Да, сейчас он совсем не похож на героя, который еще вчера стоял на пьедестале почета, прижимая к груди охапку цветов, под знаменем своей страны, поднятым в его честь. Там был один человек, здесь — совсем другой, не говоря уж о знамени, которого здесь не было вовсе. Прошмыгнув через вахтерскую, другой человек идет направо, вешает на гвоздь свой плащ, а затем выходит в длинный коридор, где, привычно переводя дух, стоят уже, привалившись к стене, первые курильщики, жадно втягивая в себя синий дым и обмениваясь самыми экстренными, не терпящими отлагательства даже до обеденного перерыва новостями. Здесь он кивает головой налево и направо; он делал это каждый день и на протяжении всех последних лет, и поскольку его отсутствие, длившееся меньше недели, не было даже замечено, его появление тоже не вызвало никакой реакции. Все было точно так же, как вчера, позавчера, на той неделе, пять, десять, а может быть, и двадцать лет тому назад: неторопливо снималась с подрамников калька, неторопливо натягивались темные сатиновые нарукавники, пересказывались услышанные вчера анекдоты, очинялись карандаши… Кто-то требовал открыть окна, кто-то возражал; хлопала дверь, поднимая со столов карандашные очистки и шевеля листы бумаги; уже звонил телефон; раздавались зевки, потрескивали расправляемые суставы. Женщины с неодобрительным подозрением глядели в маленькие карманные зеркала, и сладкий запах пудры щекотал обоняние. Через все огромное помещение пронесся первый крик: «Гуляева — к телефону…» Словом, все было так, будто на земле не могло случиться ничего такого, что могло бы хоть как-то поколебать и разбудить привычное течение здешних дел. И, уж конечно, не подвигам Одиссея было это под силу — Одиссея, так удивительно похожего на самого Сычева в его тревожных ночных сновидениях. Сам же Сычев, внезапно приунывший, не без ловкости лавировал между огромными подрамниками, расставленными в самом прихотливом порядке, узнавая попутно последние новости. Какие-то сведения — самые разные — доносились со всех сторон, но о нем самом, о том, где он был и что он делал, — ни слова. И только когда, войдя во второй коридор, свернув налево, налево и налево, он наконец открыл свою дверь, только тут он почувствовал себя наконец-то доли и испустил глубокий вздох, который в равной степени можно было считать как вздохом разочарования, так и вздохом облегчения.

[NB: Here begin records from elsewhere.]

-- ==== Sys2Proof/Machine/Ops.lean ====
section
/-! DEFINITION. The operations every instruction is written from: bus reads and writes (20_memory R60, R61), the picture-unit
ports (60_exceptions R292, R293), the stack (00_scope R11), taking a trap and returning from one (44_control R230, R233;
60_exceptions R272, R273), and running an operation between its base cycle count and its page-cross cycle (40_dispatch R130). -/

namespace Sys2Proof.Machine

open Sys2Proof

/-! The bus. -/

/-- `PortRead(p, ro)`: the byte is a draw, which may depend on `vblank` before it is cleared. A peek changes nothing, so that it is
idempotent (20_memory R87); any other read draws a fresh value (log 5) and at port 2 clears `vblank` (60_exceptions R292). -/
def portRead (port : BitVec 3) (ro : Bool) (s : State) : Byte × State :=
  if ro then (Config.portPeek s.draws s.clockCount port s.ppuCycle s.ppuScanline s.frameComplete s.vblank, s)
  else
    let t := s.setDraws (s.draws + 1)
    (Config.portRead s.draws port s.ppuCycle s.ppuScanline s.frameComplete s.vblank, if port = 2#3 then t.setVblank false else t)

/-- `PortWrite(p, v)` changes no in-scope state (60_exceptions R293, decision D16; log 7). -/
def portWrite (_port : BitVec 3) (_v : Byte) (s : State) : State := s

/-- `BusRead(addr, ro)` (20_memory R60). -/
def busRead (addr : Word) (ro : Bool) (s : State) : Byte × State :=
  if addr ≤ 0x1FFF#16 then (s.ram.read (addr &&& 0x07FF#16).toNat, s)
  else if addr ≤ 0x3FFF#16 then portRead ((addr &&& 0x0007#16).setWidth 3) ro s
  else
    match s.cart with
    | some c => (c.cpuRead addr, s)
    | none => (0x00#8, s)

/-- `BusWrite(addr, v)` (20_memory R61). -/
def busWrite (addr : Word) (v : Byte) (s : State) : State :=
  if addr ≤ 0x1FFF#16 then s.setRam (s.ram.write (addr &&& 0x07FF#16).toNat v)
  else if addr ≤ 0x3FFF#16 then portWrite ((addr &&& 0x0007#16).setWidth 3) v s
  else
    match s.cart with
    | some c => s.setCart (some (c.cpuWrite addr v))
    | none => s

/-- `MemRead(addr, 1)`: a processor read, never a peek (00_scope R11, decision D10). -/
def memRead (addr : Word) (s : State) : Byte × State := busRead addr false s

/-- Two one-byte reads, the low byte at `low` first, joined to a word (20_memory R86). -/
def memReadPair (low high : Word) (s : State) : Word × State :=
  let l := memRead low s
  let h := memRead high l.2
  (joinBytes h.1 l.1, h.2)

/-- `MemRead16(addr)` (00_scope R11). -/
def memRead16 (addr : Word) (s : State) : Word × State := memReadPair addr (addr + 1#16) s

/-! The stack. -/

/-- The address of the stack byte that a stack pointer designates (10_state R24). -/
def stackAddr (sp : Byte) : Word := 0x0100#16 + zext16 sp

/-- `push(v)` (00_scope R11). -/
def push (v : Byte) (s : State) : State :=
  let t := busWrite (stackAddr s.sp) v s
  t.setSp (t.sp - 1#8)

/-- `pull()` (00_scope R11). -/
def pull (s : State) : Byte × State :=
  let t := s.setSp (s.sp + 1#8)
  memRead (stackAddr t.sp) t

/-- `push(hi(w)); push(lo(w))`: a word on the stack, high byte first (20_memory R85). -/
def pushWord (w : Word) (s : State) : State := push (loByte w) (push (hiByte w) s)

/-- `l <- pull(); h <- pull()` joined to a word. -/
def pullWord (s : State) : Word × State :=
  let l := pull s
  let h := pull l.2
  (joinBytes h.1 l.1, h.2)

/-! Traps. -/

/-- `P <- f(P)` for a flag computation `f`. -/
def State.mapP (f : Byte → Byte) (s : State) : State := s.setP (f s.p)

/-- Taking a trap: push the return address, high byte first, then a status byte; P becomes `newP`; PC becomes the word at the
vector. Shared by BRK and the two interrupt entries (44_control R230; 60_exceptions R272, R273). -/
def enterTrap (returnAddr : Word) (pushedP newP : Byte) (vector : Word) (s : State) : State :=
  let t := (push pushedP (pushWord returnAddr s)).setP newP
  let target := memRead16 vector t
  target.2.setPc target.1

/-- Returning from a trap: pull P with B forced to 0 and U to 1, then PC, with no increment (44_control R233). -/
def returnFromTrap (s : State) : State :=
  let status := pull s
  let target := pullWord (status.2.setP (pulledStatus status.1))
  target.2.setPc target.1

/-- The three vectors (20_memory R67). -/
def nmiVector : Word := 0xFFFA#16
def resetVector : Word := 0xFFFC#16
def irqVector : Word := 0xFFFE#16

/-- An interrupt entry: P gets B = 0, U = 1, I = 1 and is pushed so; the countdown is overwritten (60_exceptions R272 to R274). -/
def interruptEntry (vector : Word) (countdown : Nat) (s : State) : State :=
  (enterTrap s.pc (interruptStatus s.p) (interruptStatus s.p) vector s).setCyc countdown

/-- `IrqRequest()`: nothing happens while P.I = 1 (60_exceptions R272). -/
def irqRequest (s : State) : State := if getFlag .I s.p then s else interruptEntry irqVector 7 s

/-- `NmiRequest()`: taken whatever P.I is (60_exceptions R273). -/
def nmiRequest (s : State) : State := interruptEntry nmiVector 8 s

/-! Loads and transfers. -/

/-- Put a byte into a register and set Z and N from it (41_load_store R160). -/
def putZN (put : State → Byte → State) (v : Byte) (s : State) : State := (put s v).mapP (setZN v)

end Sys2Proof.Machine
end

Первым, кого он увидел, был Сергей Татищев, все такой же кругленький и ладный, с припухлыми глазами и помятым лицом. Он сидел на колченогом стуле. Демьяныч, которого и в это утро преследовали некие девицы, рассказывал об этом событии с крайним возбуждением, размахивая руками и сильно двигая кадыком. Завидев Сычева, оба они, привстав, застыли на какое-то мгновение, но тут же опомнились, ибо не такие они были люди, чтобы долго находиться в замешательстве. Тут же выяснилось, что оба уже наслышаны о подвигах новоиспеченного героя. Татищев, щуря свои щелочки, предложил было крикнуть «ура», но предложение одобрено не было. Иное дело Демьяныч, бывший, не в пример Татищеву, человеком солидным, обстоятельным и серьезным; потирая руки, он в весьма торжественных выражениях поздравил Сычева с успехом, а затем, глядя несколько в сторону и вниз, скромно предложил свои услуги — он мог бы сбегать, поскольку совершенно невероятно, чтобы подобный успех не был отмечен.

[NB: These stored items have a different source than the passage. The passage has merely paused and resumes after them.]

-- ==== Sys2Proof/Laws/State.lean ====
section
/-! SUPPORT. What each setter of State.lean does to each field: one lemma per setter and field, true by `rfl`. -/

namespace Sys2Proof.Machine

variable (s : State)

@[simp] theorem State.setA_a (v : Byte) : (s.setA v).a = v := rfl
@[simp] theorem State.setA_x (v : Byte) : (s.setA v).x = s.x := rfl
@[simp] theorem State.setA_y (v : Byte) : (s.setA v).y = s.y := rfl
@[simp] theorem State.setA_sp (v : Byte) : (s.setA v).sp = s.sp := rfl
@[simp] theorem State.setA_pc (v : Byte) : (s.setA v).pc = s.pc := rfl
@[simp] theorem State.setA_p (v : Byte) : (s.setA v).p = s.p := rfl
@[simp] theorem State.setA_cyc (v : Byte) : (s.setA v).cyc = s.cyc := rfl
@[simp] theorem State.setA_opcode (v : Byte) : (s.setA v).opcode = s.opcode := rfl
@[simp] theorem State.setA_ea (v : Byte) : (s.setA v).ea = s.ea := rfl
@[simp] theorem State.setA_clockCount (v : Byte) : (s.setA v).clockCount = s.clockCount := rfl
@[simp] theorem State.setA_ram (v : Byte) : (s.setA v).ram = s.ram := rfl
@[simp] theorem State.setA_busCtr (v : Byte) : (s.setA v).busCtr = s.busCtr := rfl
@[simp] theorem State.setA_cart (v : Byte) : (s.setA v).cart = s.cart := rfl
@[simp] theorem State.setA_ppuCycle (v : Byte) : (s.setA v).ppuCycle = s.ppuCycle := rfl
@[simp] theorem State.setA_ppuScanline (v : Byte) : (s.setA v).ppuScanline = s.ppuScanline := rfl
@[simp] theorem State.setA_frameComplete (v : Byte) : (s.setA v).frameComplete = s.frameComplete := rfl
@[simp] theorem State.setA_vblank (v : Byte) : (s.setA v).vblank = s.vblank := rfl
@[simp] theorem State.setA_params (v : Byte) : (s.setA v).params = s.params := rfl
@[simp] theorem State.setA_hasReset (v : Byte) : (s.setA v).hasReset = s.hasReset := rfl
@[simp] theorem State.setA_draws (v : Byte) : (s.setA v).draws = s.draws := rfl

@[simp] theorem State.setX_a (v : Byte) : (s.setX v).a = s.a := rfl
@[simp] theorem State.setX_x (v : Byte) : (s.setX v).x = v := rfl
@[simp] theorem State.setX_y (v : Byte) : (s.setX v).y = s.y := rfl
@[simp] theorem State.setX_sp (v : Byte) : (s.setX v).sp = s.sp := rfl
@[simp] theorem State.setX_pc (v : Byte) : (s.setX v).pc = s.pc := rfl
@[simp] theorem State.setX_p (v : Byte) : (s.setX v).p = s.p := rfl
@[simp] theorem State.setX_cyc (v : Byte) : (s.setX v).cyc = s.cyc := rfl
@[simp] theorem State.setX_opcode (v : Byte) : (s.setX v).opcode = s.opcode := rfl
@[simp] theorem State.setX_ea (v : Byte) : (s.setX v).ea = s.ea := rfl
@[simp] theorem State.setX_clockCount (v : Byte) : (s.setX v).clockCount = s.clockCount := rfl
@[simp] theorem State.setX_ram (v : Byte) : (s.setX v).ram = s.ram := rfl
@[simp] theorem State.setX_busCtr (v : Byte) : (s.setX v).busCtr = s.busCtr := rfl
@[simp] theorem State.setX_cart (v : Byte) : (s.setX v).cart = s.cart := rfl
@[simp] theorem State.setX_ppuCycle (v : Byte) : (s.setX v).ppuCycle = s.ppuCycle := rfl
@[simp] theorem State.setX_ppuScanline (v : Byte) : (s.setX v).ppuScanline = s.ppuScanline := rfl
@[simp] theorem State.setX_frameComplete (v : Byte) : (s.setX v).frameComplete = s.frameComplete := rfl
@[simp] theorem State.setX_vblank (v : Byte) : (s.setX v).vblank = s.vblank := rfl
@[simp] theorem State.setX_params (v : Byte) : (s.setX v).params = s.params := rfl
@[simp] theorem State.setX_hasReset (v : Byte) : (s.setX v).hasReset = s.hasReset := rfl
@[simp] theorem State.setX_draws (v : Byte) : (s.setX v).draws = s.draws := rfl

@[simp] theorem State.setY_a (v : Byte) : (s.setY v).a = s.a := rfl
@[simp] theorem State.setY_x (v : Byte) : (s.setY v).x = s.x := rfl
@[simp] theorem State.setY_y (v : Byte) : (s.setY v).y = v := rfl
@[simp] theorem State.setY_sp (v : Byte) : (s.setY v).sp = s.sp := rfl
@[simp] theorem State.setY_pc (v : Byte) : (s.setY v).pc = s.pc := rfl
@[simp] theorem State.setY_p (v : Byte) : (s.setY v).p = s.p := rfl
@[simp] theorem State.setY_cyc (v : Byte) : (s.setY v).cyc = s.cyc := rfl
@[simp] theorem State.setY_opcode (v : Byte) : (s.setY v).opcode = s.opcode := rfl
@[simp] theorem State.setY_ea (v : Byte) : (s.setY v).ea = s.ea := rfl
@[simp] theorem State.setY_clockCount (v : Byte) : (s.setY v).clockCount = s.clockCount := rfl
@[simp] theorem State.setY_ram (v : Byte) : (s.setY v).ram = s.ram := rfl
@[simp] theorem State.setY_busCtr (v : Byte) : (s.setY v).busCtr = s.busCtr := rfl
@[simp] theorem State.setY_cart (v : Byte) : (s.setY v).cart = s.cart := rfl
@[simp] theorem State.setY_ppuCycle (v : Byte) : (s.setY v).ppuCycle = s.ppuCycle := rfl
@[simp] theorem State.setY_ppuScanline (v : Byte) : (s.setY v).ppuScanline = s.ppuScanline := rfl
@[simp] theorem State.setY_frameComplete (v : Byte) : (s.setY v).frameComplete = s.frameComplete := rfl
@[simp] theorem State.setY_vblank (v : Byte) : (s.setY v).vblank = s.vblank := rfl
@[simp] theorem State.setY_params (v : Byte) : (s.setY v).params = s.params := rfl
@[simp] theorem State.setY_hasReset (v : Byte) : (s.setY v).hasReset = s.hasReset := rfl
@[simp] theorem State.setY_draws (v : Byte) : (s.setY v).draws = s.draws := rfl

@[simp] theorem State.setSp_a (v : Byte) : (s.setSp v).a = s.a := rfl
@[simp] theorem State.setSp_x (v : Byte) : (s.setSp v).x = s.x := rfl
@[simp] theorem State.setSp_y (v : Byte) : (s.setSp v).y = s.y := rfl
@[simp] theorem State.setSp_sp (v : Byte) : (s.setSp v).sp = v := rfl
@[simp] theorem State.setSp_pc (v : Byte) : (s.setSp v).pc = s.pc := rfl
@[simp] theorem State.setSp_p (v : Byte) : (s.setSp v).p = s.p := rfl
@[simp] theorem State.setSp_cyc (v : Byte) : (s.setSp v).cyc = s.cyc := rfl
@[simp] theorem State.setSp_opcode (v : Byte) : (s.setSp v).opcode = s.opcode := rfl
@[simp] theorem State.setSp_ea (v : Byte) : (s.setSp v).ea = s.ea := rfl
@[simp] theorem State.setSp_clockCount (v : Byte) : (s.setSp v).clockCount = s.clockCount := rfl
@[simp] theorem State.setSp_ram (v : Byte) : (s.setSp v).ram = s.ram := rfl
@[simp] theorem State.setSp_busCtr (v : Byte) : (s.setSp v).busCtr = s.busCtr := rfl
@[simp] theorem State.setSp_cart (v : Byte) : (s.setSp v).cart = s.cart := rfl
@[simp] theorem State.setSp_ppuCycle (v : Byte) : (s.setSp v).ppuCycle = s.ppuCycle := rfl
@[simp] theorem State.setSp_ppuScanline (v : Byte) : (s.setSp v).ppuScanline = s.ppuScanline := rfl
@[simp] theorem State.setSp_frameComplete (v : Byte) : (s.setSp v).frameComplete = s.frameComplete := rfl
@[simp] theorem State.setSp_vblank (v : Byte) : (s.setSp v).vblank = s.vblank := rfl
@[simp] theorem State.setSp_params (v : Byte) : (s.setSp v).params = s.params := rfl
@[simp] theorem State.setSp_hasReset (v : Byte) : (s.setSp v).hasReset = s.hasReset := rfl
@[simp] theorem State.setSp_draws (v : Byte) : (s.setSp v).draws = s.draws := rfl

@[simp] theorem State.setPc_a (v : Word) : (s.setPc v).a = s.a := rfl
@[simp] theorem State.setPc_x (v : Word) : (s.setPc v).x = s.x := rfl
@[simp] theorem State.setPc_y (v : Word) : (s.setPc v).y = s.y := rfl
@[simp] theorem State.setPc_sp (v : Word) : (s.setPc v).sp = s.sp := rfl
@[simp] theorem State.setPc_pc (v : Word) : (s.setPc v).pc = v := rfl
@[simp] theorem State.setPc_p (v : Word) : (s.setPc v).p = s.p := rfl
@[simp] theorem State.setPc_cyc (v : Word) : (s.setPc v).cyc = s.cyc := rfl
@[simp] theorem State.setPc_opcode (v : Word) : (s.setPc v).opcode = s.opcode := rfl
@[simp] theorem State.setPc_ea (v : Word) : (s.setPc v).ea = s.ea := rfl
@[simp] theorem State.setPc_clockCount (v : Word) : (s.setPc v).clockCount = s.clockCount := rfl
@[simp] theorem State.setPc_ram (v : Word) : (s.setPc v).ram = s.ram := rfl
@[simp] theorem State.setPc_busCtr (v : Word) : (s.setPc v).busCtr = s.busCtr := rfl
@[simp] theorem State.setPc_cart (v : Word) : (s.setPc v).cart = s.cart := rfl
@[simp] theorem State.setPc_ppuCycle (v : Word) : (s.setPc v).ppuCycle = s.ppuCycle := rfl
@[simp] theorem State.setPc_ppuScanline (v : Word) : (s.setPc v).ppuScanline = s.ppuScanline := rfl
@[simp] theorem State.setPc_frameComplete (v : Word) : (s.setPc v).frameComplete = s.frameComplete := rfl
@[simp] theorem State.setPc_vblank (v : Word) : (s.setPc v).vblank = s.vblank := rfl
@[simp] theorem State.setPc_params (v : Word) : (s.setPc v).params = s.params := rfl
@[simp] theorem State.setPc_hasReset (v : Word) : (s.setPc v).hasReset = s.hasReset := rfl
@[simp] theorem State.setPc_draws (v : Word) : (s.setPc v).draws = s.draws := rfl

@[simp] theorem State.setP_a (v : Byte) : (s.setP v).a = s.a := rfl
@[simp] theorem State.setP_x (v : Byte) : (s.setP v).x = s.x := rfl
@[simp] theorem State.setP_y (v : Byte) : (s.setP v).y = s.y := rfl
@[simp] theorem State.setP_sp (v : Byte) : (s.setP v).sp = s.sp := rfl
@[simp] theorem State.setP_pc (v : Byte) : (s.setP v).pc = s.pc := rfl
@[simp] theorem State.setP_p (v : Byte) : (s.setP v).p = v := rfl
@[simp] theorem State.setP_cyc (v : Byte) : (s.setP v).cyc = s.cyc := rfl
@[simp] theorem State.setP_opcode (v : Byte) : (s.setP v).opcode = s.opcode := rfl
@[simp] theorem State.setP_ea (v : Byte) : (s.setP v).ea = s.ea := rfl
@[simp] theorem State.setP_clockCount (v : Byte) : (s.setP v).clockCount = s.clockCount := rfl
@[simp] theorem State.setP_ram (v : Byte) : (s.setP v).ram = s.ram := rfl
@[simp] theorem State.setP_busCtr (v : Byte) : (s.setP v).busCtr = s.busCtr := rfl
@[simp] theorem State.setP_cart (v : Byte) : (s.setP v).cart = s.cart := rfl
@[simp] theorem State.setP_ppuCycle (v : Byte) : (s.setP v).ppuCycle = s.ppuCycle := rfl
@[simp] theorem State.setP_ppuScanline (v : Byte) : (s.setP v).ppuScanline = s.ppuScanline := rfl
@[simp] theorem State.setP_frameComplete (v : Byte) : (s.setP v).frameComplete = s.frameComplete := rfl
@[simp] theorem State.setP_vblank (v : Byte) : (s.setP v).vblank = s.vblank := rfl
@[simp] theorem State.setP_params (v : Byte) : (s.setP v).params = s.params := rfl
@[simp] theorem State.setP_hasReset (v : Byte) : (s.setP v).hasReset = s.hasReset := rfl
@[simp] theorem State.setP_draws (v : Byte) : (s.setP v).draws = s.draws := rfl

@[simp] theorem State.setCyc_a (v : Nat) : (s.setCyc v).a = s.a := rfl
@[simp] theorem State.setCyc_x (v : Nat) : (s.setCyc v).x = s.x := rfl
@[simp] theorem State.setCyc_y (v : Nat) : (s.setCyc v).y = s.y := rfl
@[simp] theorem State.setCyc_sp (v : Nat) : (s.setCyc v).sp = s.sp := rfl
@[simp] theorem State.setCyc_pc (v : Nat) : (s.setCyc v).pc = s.pc := rfl
@[simp] theorem State.setCyc_p (v : Nat) : (s.setCyc v).p = s.p := rfl
@[simp] theorem State.setCyc_cyc (v : Nat) : (s.setCyc v).cyc = v := rfl
@[simp] theorem State.setCyc_opcode (v : Nat) : (s.setCyc v).opcode = s.opcode := rfl
@[simp] theorem State.setCyc_ea (v : Nat) : (s.setCyc v).ea = s.ea := rfl
@[simp] theorem State.setCyc_clockCount (v : Nat) : (s.setCyc v).clockCount = s.clockCount := rfl
@[simp] theorem State.setCyc_ram (v : Nat) : (s.setCyc v).ram = s.ram := rfl
@[simp] theorem State.setCyc_busCtr (v : Nat) : (s.setCyc v).busCtr = s.busCtr := rfl
@[simp] theorem State.setCyc_cart (v : Nat) : (s.setCyc v).cart = s.cart := rfl
@[simp] theorem State.setCyc_ppuCycle (v : Nat) : (s.setCyc v).ppuCycle = s.ppuCycle := rfl
@[simp] theorem State.setCyc_ppuScanline (v : Nat) : (s.setCyc v).ppuScanline = s.ppuScanline := rfl
@[simp] theorem State.setCyc_frameComplete (v : Nat) : (s.setCyc v).frameComplete = s.frameComplete := rfl
@[simp] theorem State.setCyc_vblank (v : Nat) : (s.setCyc v).vblank = s.vblank := rfl
@[simp] theorem State.setCyc_params (v : Nat) : (s.setCyc v).params = s.params := rfl
@[simp] theorem State.setCyc_hasReset (v : Nat) : (s.setCyc v).hasReset = s.hasReset := rfl
@[simp] theorem State.setCyc_draws (v : Nat) : (s.setCyc v).draws = s.draws := rfl

@[simp] theorem State.setOpcode_a (v : Byte) : (s.setOpcode v).a = s.a := rfl
@[simp] theorem State.setOpcode_x (v : Byte) : (s.setOpcode v).x = s.x := rfl
@[simp] theorem State.setOpcode_y (v : Byte) : (s.setOpcode v).y = s.y := rfl
@[simp] theorem State.setOpcode_sp (v : Byte) : (s.setOpcode v).sp = s.sp := rfl
@[simp] theorem State.setOpcode_pc (v : Byte) : (s.setOpcode v).pc = s.pc := rfl
@[simp] theorem State.setOpcode_p (v : Byte) : (s.setOpcode v).p = s.p := rfl
@[simp] theorem State.setOpcode_cyc (v : Byte) : (s.setOpcode v).cyc = s.cyc := rfl
@[simp] theorem State.setOpcode_opcode (v : Byte) : (s.setOpcode v).opcode = v := rfl
@[simp] theorem State.setOpcode_ea (v : Byte) : (s.setOpcode v).ea = s.ea := rfl
@[simp] theorem State.setOpcode_clockCount (v : Byte) : (s.setOpcode v).clockCount = s.clockCount := rfl
@[simp] theorem State.setOpcode_ram (v : Byte) : (s.setOpcode v).ram = s.ram := rfl
@[simp] theorem State.setOpcode_busCtr (v : Byte) : (s.setOpcode v).busCtr = s.busCtr := rfl
@[simp] theorem State.setOpcode_cart (v : Byte) : (s.setOpcode v).cart = s.cart := rfl
@[simp] theorem State.setOpcode_ppuCycle (v : Byte) : (s.setOpcode v).ppuCycle = s.ppuCycle := rfl
@[simp] theorem State.setOpcode_ppuScanline (v : Byte) : (s.setOpcode v).ppuScanline = s.ppuScanline := rfl
@[simp] theorem State.setOpcode_frameComplete (v : Byte) : (s.setOpcode v).frameComplete = s.frameComplete := rfl
@[simp] theorem State.setOpcode_vblank (v : Byte) : (s.setOpcode v).vblank = s.vblank := rfl
@[simp] theorem State.setOpcode_params (v : Byte) : (s.setOpcode v).params = s.params := rfl
@[simp] theorem State.setOpcode_hasReset (v : Byte) : (s.setOpcode v).hasReset = s.hasReset := rfl
@[simp] theorem State.setOpcode_draws (v : Byte) : (s.setOpcode v).draws = s.draws := rfl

— Тронут, — сказал Сычев. — Весьма.
Через несколько минут Демьяныч, протиснув костлявую фигуру в окно, прытко бежал по утреннему холодку. Сычев же уселся за свои чертежи, успевшие за эту неделю несколько подзапылиться. Затем он отточил карандаш и в немногих словах поведал Татищеву обо всем происшедшем.

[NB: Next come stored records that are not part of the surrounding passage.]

-- ==== Sys2Proof/Laws/Fields.lean ====
section
/-! SUPPORT. The fields that each bus, stack and operand operation leaves unchanged, one lemma per operation and field, and the
one lemma per operation from which they follow. -/

namespace Sys2Proof.Machine

open Sys2Proof

theorem push_state (v : Byte) (s : State) : push v s = { s with ram := (push v s).ram, cart := (push v s).cart, sp := s.sp - 1#8 } := by
  have h : MemOnly s (busWrite (stackAddr s.sp) v s) := busWrite_state _ v s
  unfold MemOnly at h
  unfold push
  rw [h]
  rfl

theorem pushWord_state (w : Word) (s : State) :
    pushWord w s = { s with ram := (pushWord w s).ram, cart := (pushWord w s).cart, sp := s.sp - 1#8 - 1#8 } := by
  have h1 := push_state (hiByte w) s
  have h2 := push_state (loByte w) (push (hiByte w) s)
  unfold pushWord
  rw [h2, h1]

theorem pull_state (s : State) :
    (pull s).2 = { s with sp := s.sp + 1#8, vblank := (pull s).2.vblank, draws := (pull s).2.draws } := by
  have h : PortOnly _ (memRead (stackAddr (s.setSp (s.sp + 1#8)).sp) (s.setSp (s.sp + 1#8))).2 := memRead_state _ _
  unfold PortOnly at h
  unfold pull
  rw [h]
  rfl

theorem pullWord_state (s : State) :
    (pullWord s).2 =
      { s with sp := s.sp + 1#8 + 1#8, vblank := (pullWord s).2.vblank, draws := (pullWord s).2.draws } := by
  have h1 := pull_state s
  have h2 := pull_state (pull s).2
  unfold pullWord
  rw [h2, h1]

theorem indexed_state (base : Word) (index : Byte) (s : State) : EaPortOnly s (indexed base index s).2 := rfl

/-- Everything a resolver does to the state (40_dispatch R137 to R149). -/
theorem resolve_state (mode : Operand) (s : State) : EaPortOnly s (resolve mode s).2 := by
  have pointer : ∀ (low high w : Word), EaPortOnly s ((memReadPair low high s).2.setEa w) := by
    intro low high w
    have h : PortOnly s (memReadPair low high s).2 := memReadPair_state low high s
    unfold PortOnly at h
    unfold EaPortOnly
    rw [h]
    rfl
  cases mode with
  | ind ptr => exact pointer ptr (samePageNext ptr) _
  | izx z => exact pointer _ _ _
  | izy z => exact pointer _ _ _
  | _ => rfl

/-- Everything reading an operand does to the state (40_dispatch R136). -/
theorem readOperand_state (mode : Operand) (s : State) : PortOnly s (readOperand mode s).2 := by
  cases mode with
  | acc => exact PortOnly.refl s
  | imm i => exact PortOnly.refl s
  | _ => exact memRead_state s.ea s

Обеденный перерыв подкрался среди множества дел. Заявление об отпуске без сохранения содержания сроком на месяц «для подготовки и участия в первенстве мира», как говорилось в ходатайстве Комитета по делам физической культуры и спорта, уже находилось у секретаря; чертежи и схемы, касавшиеся транспортного развития города Красногорска, были приведены в относительный порядок; что касается добровольной миссии Демьяныча, то она увенчалась полным успехом, в честь чего и были произнесены соответствующие событию речи, тосты и пожелания. В обеденное время они продолжали работать: Сычев набрасывал «клеверный лист» — транспортную развязку в двух уровнях, Демьяныч вновь и вновь возвращался к своему утреннему приключению и клеил на макет маленькие небоскребы из пенопласта; Татищев заливал гуашью кальку.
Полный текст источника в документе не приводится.